The radiator 6 is disposed further rearward than the engine 2 on the rearward side in the housing 5. The radiator 6 is disposed further downward than the cooling air outlet 14. As also shown in FIG. 4, the radiator 6 has its longitudinal side oriented in the lateral direction, that is, oriented in the right/left direction, and has a laterally long shape similarly to the fuel tank 7, which extends in the lateral direction. The radiator 6 is disposed approximately further upward than and in parallel to the fuel tank 7. The radiator 6 includes a cylindrical fan cover 6a that is integral to the forward side of the radiator 6 to cover the cooling fan 17.

The muffler 18 is disposed further rearward than the engine 2 on the rearward side in the housing 5. The muffler 18 is disposed further downward than the cooling air outlet 14. The muffler 18 has its longitudinal direction oriented in the lateral direction, that is, oriented in the right/left direction, and extends in the lateral direction. The muffler 18 has a laterally long shape similarly to the fuel tank 7, and is disposed in parallel to the fuel tank 7 and the radiator 6 at a portion that is further upward than the fuel tank 7 and further rearward than the radiator 6. The muffler 18, at its upper right portion, is coupled to the discharge side of the engine 2 through the discharge pipe 21, which extends in the forward/rearward direction on the right side in the housing 5.

This configuration ensures that upon driving of the cooling fan 17 by the engine 2, ambient air is incorporated as cooling air into the housing 5 through the first cooling air inlets 12 and the second cooling air inlet 11. The cooling air incorporated through the first cooling air inlets 12 first flows toward the inverters 4 and 4, which are located on the upstream side of each cooling air passage. Then, the cooling air flows toward the radiator 6 and other components located along the corresponding cooling air passage through the vicinity of the engine 2, the discharge pipe 21, and other components. Finally, the cooling air is discharged to outside the housing 5 through the cooling air outlet 14.

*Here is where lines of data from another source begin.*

/-! ### The step -/

/-- R191: the completion step performs the command in PEND. Whose turn it is, the count of free choices, and that the core
moves when the host has no access left or waits are the model's (assumption 5). So is `withFetchWord`, which stands for an
issue just made but leaves DONE as it is, where R190 clears it (assumption 7). -/
def Obligations.StepRunsTheDecodedCommand : Prop :=
  ∀ (s : State) (i : Instr),
    (decode s.pend = .ok i → s.turn = .core → step s = exec i s.scheduled) ∧
    (decode s.pend = .ok i → s.status.busy = true → (s.script = [] ∨ s.script.head? = some .wait) → step s = exec i s) ∧
    (s.scheduled = s ∨ s.scheduled = s.setDraws (s.draws + 1)) ∧
    step (s.withFetchWord 32 (encode i).toNat) = exec i (s.placeCommand (encode i))

/-- R191: the completion step is enabled exactly when BUSY = 1. Which agent moves is the model's (assumption 5, from R75,
R191, R211 and R218): the core of a busy block at once when the host has no access left or waits; otherwise a free choice,
`Config.coreMovesFirst` of the instance's REG_BASE and draws, decides between it and the host's access. -/
def Obligations.CompletionStepIsEnabledExactlyWhileBusy : Prop :=
  ∀ s : State,
    (s.status.busy = false → s.turn ≠ .core) ∧
    (s.status.busy = true → (s.script = [] ∨ s.script.head? = some .wait) → step s = s.completionStep) ∧
    (s.status.busy = true → ∀ a rest, s.script = a :: rest → a ≠ .wait →
      step s = if Config.coreMovesFirst s.params.regBase s.draws then s.drawn.completionStep
        else (s.drawn.setScript rest).access a)

/-- R204: an idle block keeps all state; that the machine still takes such a step is the model's (assumption 9). -/
def Obligations.IdleBlockKeepsAllState : Prop :=
  ∀ s : State, s.RunOver → step s = .next s

/-- R191, R218: with n reads of STATUS still to make and nothing else, a busy block's command ends, whatever the free
choices are. The bound n + 1 is the model's: the core moves at the latest when no access is left (assumption 5). Nothing is
said of what the reads return. -/
def Obligations.CommandEndsInBoundedStepsUnderPolling : Prop :=
  ∀ (n : Nat) (s : State), s.status.busy = true → s.script = List.replicate n (.readReg 32 0x004) →
    ∃ k ≤ n + 1, ∃ t : State, core.run k s = .next t ∧ t.status.busy = false ∧ t.status.done = true

/-- R75, R190, R191: `RUN <MNEMONIC>` on an idle block issues the command, performs it and waits for its end. That this
takes exactly three steps and records no read is the model's: the core moves when the host waits (assumption 5), and WAIT is
one blocking step that reads nothing (assumption 13). -/
def Obligations.RunStatementPerformsTheCommand : Prop :=
  ∀ (s : State) (i : Instr) (rest : List Access), s.status.busy = false → s.script = Script.run i ++ rest →
    ∃ t : State, exec i ((s.setScript (.wait :: rest)).issue (encode i)) = .next t ∧
      core.run 3 s = .next (t.setScript rest)

/-- R191, R192: every command, in every state, ends with its completion actions. -/
def Obligations.EveryCommandCompletes : Prop :=
  ∀ (i : Instr) (s : State), ∃ t, exec i s = .next t ∧ t.status.busy = false ∧ t.status.done = true ∧
    t.irq = s.ie

/-! ### The generator and the builder -/

/-- R90, R91: LCG_NEXT. -/
def Obligations.LcgNextAdvancesSeedAndOutputsItsByte : Prop :=
  ∀ s : State, ∃ t, exec .lcgNext s = .next t ∧
    t.seed.toNat = (s.seed.toNat * 0x41C64E6D + 0x3039) % 2 ^ 32 ∧
    t.data.toNat = t.seed.toNat / 2 ^ 16 % 256 ∧
    State.CompletedWith s t .ok s.status.ver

The cooling air incorporated through the second cooling air inlet 11 first flows toward the generator 3 and the air cleaner 16 located on the upstream side of each cooling air passage. Then, the cooling air flows toward the radiator 6 and other components located along the cooling air passage through the vicinity of the engine 2 and other components. Finally, the cooling air is discharged to outside the housing 5 through the cooling air outlet 14. Thus, ambient air is incorporated as cooling air into the housing 5 through the first cooling air inlets 12 and the second cooling air inlet 11; flows from the upstream toward downstream of each cooling air passage while sequentially cooling the inverters 4 and 4, the air cleaner 16, and other components that particularly need cooling; and is discharged to outside the housing 5 through the cooling air outlet 14.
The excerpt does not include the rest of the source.